◆ **Aim of the exercise**
With the line that contains "def spadVa (o" as the final line, return every line from the start of the data below exactly.

[Collected data entries]
-- ==== Sys2Proof/Machine/Expand.lean ====
section
/-!
DEFINITION. The cask expander (R288 to R313): elements and tiles of casks, room in the scratch area, forcing, the box of a
demand, pinning and materialising, and the engine uses that a forcing books (R300).
-/

namespace Sys2Proof.Machine

/-! ### Elements -/

/-- A fold whose steps access memory. -/
def eFold {α β : Type} (f : State → α → β → ERes α) : State → α → List β → ERes α
  | s, a, [] => .ok s a
  | s, a, x :: xs => (f s a x).bind fun s b => eFold f s b xs

/-- The expander as an accessor: it may use the scratch area (R277). -/
def expander (k : Nat) : Who := { core := k, eng := none }

/-- The address of an own-scratchpad byte (R225). -/
def spadVa (o : Nat) : VAddr := BitVec.ofNat 72 (0xFF * 2 ^ 64 + o)

/-- The pool offset of an element of an accumulator view (R283, R322). -/
def ViewDesc.accOff (v : ViewDesc) (o : List Nat) : Nat :=
  let m := nth o 1 % 64
  let t := v.base.toNat + nth o 1 / 64 * accStep v.fmt
  if v.fmt = 0 then (t + m / 32) * 16384 + (64 * (m % 32) + nth o 0) * 8 else t * 16384 + (64 * m + nth o 0) * 4

/-- Read an element of a view, with its scale (R283, R299). -/
def State.readView (s : State) (k : Nat) (v : ViewDesc) (o : List Nat) : ERes (Nat × Nat) :=
  let eb := fmtBytes v.fmt
  if v.acc then
    let c := s.core k
    let p := c.accBase + v.accOff o
    if c.poolBad p eb then .fault s fEcc 0 else .ok s (leNat (c.poolRead p eb), 0)
  else
    let va := v.elem o
    if va.toNat % eb ≠ 0 then eFault s fAlign va
    else
      (s.engRead (expander k) va eb).bind fun s bs =>
        if v.fmt = 6 then (s.engRead (expander k) (v.scale o) 1).bind fun s cs => .ok s (leNat bs, leNat cs)
        else .ok s (leNat bs, 0)

/-- The tile that holds a coordinate (R292). -/
def tileKey (o : List Nat) : List Nat := (List.range 6).map fun i => if i < 2 then nth o i / 64 else nth o i

/-- The memo tile of a key. -/
def Cask.memoTile (x : Cask) (key : List Nat) : Option MemoTile := x.memo.find? fun t => t.key = key

/-- The own-scratchpad offset of a memo tile. -/
def Core.tileBase (c : Core) (t : MemoTile) : Nat := c.scrBase * 1024 + t.off

/-- The byte of an element in a tile, and of its scale (R292). -/
def inTile (fmt : Nat) (o : List Nat) : Nat := (64 * (nth o 1 % 64) + nth o 0 % 64) * fmtBytes fmt
def scaleInTile (o : List Nat) : Nat := 4096 + 2 * (nth o 1 % 64) + nth o 0 % 64 / 32

/-- Read an element of a cask with its scale: of a view from its memory, of an operation from its memo (R295). -/
def State.readElem (s : State) (k e : Nat) (o : List Nat) : ERes (Nat × Nat) :=
  let c := s.core k
  match c.cask e with
  | none => .fault s fScratch 0
  | some x =>
    match x.desc with
    | .view v => s.readView k v o
    | .op d =>
      match x.memoTile (tileKey o) with
      | none => .fault s fScratch 0
      | some t =>
        let p := c.tileBase t + inTile d.ofmt o
        let q := c.tileBase t + scaleInTile o
        if c.spadBad p (fmtBytes d.ofmt) then eFault s fEcc (spadVa p)
        else if d.ofmt = 6 && c.spadBad q 1 then eFault s fEcc (spadVa q)
        else .ok s (leNat (c.spadRead p (fmtBytes d.ofmt)), if d.ofmt = 6 then leNat (c.spadRead q 1) else 0)

/-- A source coordinate (R286): `o` is the output coordinate, `k` the reduction coordinate. -/
def sourceCoord (m : List MapEnt) (rank : Nat) (o : List Nat) (k : Nat) : List Nat :=
  (List.range 6).map fun j =>
    if rank ≤ j then 0
    else
      match m[j]? with
      | none => 0
      | some e => (e.range (o.map fun x => (x, x)) (k, k)).1.toNat

/-- Read source `i` of an operation at an output coordinate. -/
def State.readSource (s : State) (k : Nat) (x : Cask) (d : OpDesc) (i : Nat) (o : List Nat) (kk : Nat) : ERes (Nat × Nat) :=
  let e := nth x.src i
  let rank := (((s.core k).cask e).map fun y => y.desc.rank).getD 6
  s.readElem k e (sourceCoord ((d.maps[i]?).getD []) rank o kk)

◆ **Exercise solution**
-- ==== Sys2Proof/Machine/Expand.lean ====
section
/-!
DEFINITION. The cask expander (R288 to R313): elements and tiles of casks, room in the scratch area, forcing, the box of a
demand, pinning and materialising, and the engine uses that a forcing books (R300).
-/

namespace Sys2Proof.Machine

/-! ### Elements -/

/-- A fold whose steps access memory. -/
def eFold {α β : Type} (f : State → α → β → ERes α) : State → α → List β → ERes α
  | s, a, [] => .ok s a
  | s, a, x :: xs => (f s a x).bind fun s b => eFold f s b xs

/-- The expander as an accessor: it may use the scratch area (R277). -/
def expander (k : Nat) : Who := { core := k, eng := none }

/-- The address of an own-scratchpad byte (R225). -/
def spadVa (o : Nat) : VAddr := BitVec.ofNat 72 (0xFF * 2 ^ 64 + o)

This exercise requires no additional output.